Just bought my new system and my PSU has a UK plug type G. By a quick thought I bought a cheap desi adapter which cost me around 20 INR  and using it by that way. Is it the proper way or is there anything else that I can do better ?


----------



## ArjunKiller (May 13, 2012)

No problem. Keep using it like that.


----------



## Minion (May 13, 2012)

You can use your old powercord.


----------



## d6bmg (May 14, 2012)

Either buy Indian power cord from the market or keep using that universal adapter.


----------



## dfcols71 (May 14, 2012)

no excuses for corsair or other big brands selling psu in india they should provide the powercord with the compatible electric socket available here


----------



## funskar (May 14, 2012)

Keep using it.. I m also using wid local 15 inr adapter


----------



## Tenida (May 14, 2012)

gamer_again said:


> Hi,
> 
> Just bought my new system and my PSU has a UK plug type G. By a quick thought I bought a cheap desi adapter which cost me around 20 INR  and using it by that way. Is it the proper way or is there anything else that I can do better ?
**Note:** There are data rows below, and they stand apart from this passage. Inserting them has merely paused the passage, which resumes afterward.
-- ==== Sys2Proof/Decode.lean ====
section
/-! DEFINITION. The decoder of command words and of phase codes, total, rejecting by name
(30_encoding.md R82 to R88), and after it the encoder, written from the same tables. -/

namespace Sys2Proof

/-- Why a code stands for no instruction. -/
inductive DecodeError where
  /-- A bit of RSV, bits 63:6, is set (30_encoding.md R85). -/
  | reservedBits
  /-- OP is 0x0 or 0x5 to 0xF (30_encoding.md R83, R85). -/
  | reservedOp (op : BitVec 4)
  /-- CLRSTAT with DS or DK set (30_encoding.md R85). -/
  | clrstatOperand
  /-- Phase code 0, IDLE: the core has no step (30_encoding.md R86). -/
  | idle
  /-- Phase code 15, which never occurs (30_encoding.md R87). -/
  | reservedPhase
deriving DecidableEq, Repr

/-- OP, bits 3:0 of a command word (30_encoding.md R82). -/
def opField (w : Word) : BitVec 4 := w.extractLsb' 0 4

/-- DS, bit 4 (30_encoding.md R82). -/
def dsField (w : Word) : Bool := w.getLsbD 4

/-- DK, bit 5 (30_encoding.md R82). -/
def dkField (w : Word) : Bool := w.getLsbD 5

/-- RSV, bits 63:6 (30_encoding.md R82). -/
def rsvField (w : Word) : BitVec 58 := w.extractLsb' 6 58

/-- Decode a command word: first RSV, then OP, then DS and DK for CLRSTAT (30_encoding.md R83, R85,
R88). -/
def decodeCommand (w : Word) : Except DecodeError Instr :=
  if rsvField w = 0 then
    match (opField w).toNat with
    | 1 => .ok (.digest (dsField w) (dkField w))
    | 2 => .ok (.fixed64 (dsField w) (dkField w))
    | 3 => .ok (.fixed32 (dsField w) (dkField w))
    | 4 => if dsField w || dkField w then .error .clrstatOperand else .ok .clrstat
    | _ => .error (.reservedOp (opField w))
  else .error .reservedBits

/-- Decode a phase code (30_encoding.md R86, R87). -/
def decodePhase (c : BitVec 4) : Except DecodeError Instr :=
  match c.toNat with
  | 0 => .error .idle
  | 1 => .ok .seed
  | 2 => .ok .dispatch
  | 3 => .ok .empty
  | 4 => .ok .tiny
  | 5 => .ok .short
  | 6 => .ok .block
  | 7 => .ok .fold
  | 8 => .ok .tail1
  | 9 => .ok .tail2
  | 10 => .ok .last
  | 11 => .ok .final
  | 12 => .ok .out
  | 13 => .ok .fix8
  | 14 => .ok .fix4
  | _ => .error .reservedPhase

/-- Decode either kind of code (30_encoding.md R80). -/
def decode : Code → Except DecodeError Instr
  | .command w => decodeCommand w
  | .phase c => decodePhase c

/-- A word is a legal command word exactly when it decodes (30_encoding.md R85). -/
def legalCommand (w : Word) : Bool :=
  match decodeCommand w with
  | .ok _ => true
  | .error _ => false

/-- The command word with the given OP, DS and DK, and RSV = 0 (30_encoding.md R82). -/
def commandWord (op : BitVec 4) (ds dk : Bool) : Word :=
  op.setWidth 64 ||| ((BitVec.ofBool ds).setWidth 64 <<< 4) ||| ((BitVec.ofBool dk).setWidth 64 <<< 5)

/-- The code of an instruction (30_encoding.md R83, R86). -/
def encode : Instr → Code
  | .digest ds dk => .command (commandWord 1 ds dk)
  | .fixed64 ds dk => .command (commandWord 2 ds dk)
  | .fixed32 ds dk => .command (commandWord 3 ds dk)
  | .clrstat => .command (commandWord 4 false false)
  | .seed => .phase 1
  | .dispatch => .phase 2
  | .empty => .phase 3
  | .tiny => .phase 4
  | .short => .phase 5
  | .block => .phase 6
  | .fold => .phase 7
  | .tail1 => .phase 8
  | .tail2 => .phase 9
  | .last => .phase 10
  | .final => .phase 11
  | .out => .phase 12
  | .fix8 => .phase 13
  | .fix4 => .phase 14

/-- The phase code of a sequencer phase, which STATUS.PHASE shows (30_encoding.md R86). -/
def Phase.code : Phase → BitVec 4
  | .idle => 0
  | .seed => 1
  | .dispatch => 2
  | .empty => 3
  | .tiny => 4
  | .short => 5
  | .block => 6
  | .fold => 7
  | .tail1 => 8
  | .tail2 => 9
  | .last => 10
  | .final => 11
  | .out => 12
  | .fix8 => 13
  | .fix4 => 14

/-- The phase with a given code; code 15 has none (30_encoding.md R86, R87). -/
def phaseOfCode (c : BitVec 4) : Option Phase :=
  match c.toNat with
  | 0 => some .idle
  | 1 => some .seed
  | 2 => some .dispatch
  | 3 => some .empty
  | 4 => some .tiny
  | 5 => some .short
  | 6 => some .block
  | 7 => some .fold
  | 8 => some .tail1
  | 9 => some .tail2
  | 10 => some .last
  | 11 => some .final
  | 12 => some .out
  | 13 => some .fix8
  | 14 => some .fix4
  | _ => none

/-- The code that `nbits` bits of value `w` are: at most 8 bits hold a 4-bit phase code, 9 to 64 bits
a command word (spec/opcode_table.json gives its PHASE rows 4 bits and its CMD rows 64; log entry 11). -/
def tableCode (nbits w : Nat) : Option Code :=
  if nbits ≤ 8 then if w < 2 ^ 4 then some (.phase (BitVec.ofNat 4 w)) else none
  else if nbits ≤ 64 then if w < 2 ^ 64 then some (.command (BitVec.ofNat 64 w)) else none
  else none

/-- The instruction this decoder reads from a row of spec/opcode_table.json whose bits are `w`. -/
def decodeTableWord (nbits w : Nat) : Option Instr :=
  match tableCode nbits w with
  | none => none
  | some c =>
    match decode c with
    | .ok i => some i
    | .error _ => none

end Sys2Proof
end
I am using this type of converter with stock cord given with my Corsair GS700.See the pics below.Good quality converter will cost around 60 rupees.
*i.imgur.com/OL8bR.jpg
*i.imgur.com/oONmK.jpg
*i.imgur.com/NXooK.jpg


----------



## gamer_again (May 14, 2012)

Thanks all for the suggestions \O/

Spl. thanks to Tenida for uploading those pics. gr8


----------



## Tenida (May 14, 2012)

gamer_again said:


> Thanks all for the suggestions \O/
> 
> Spl. thanks to Tenida for uploading those pics. gr8



Welcome mate


----------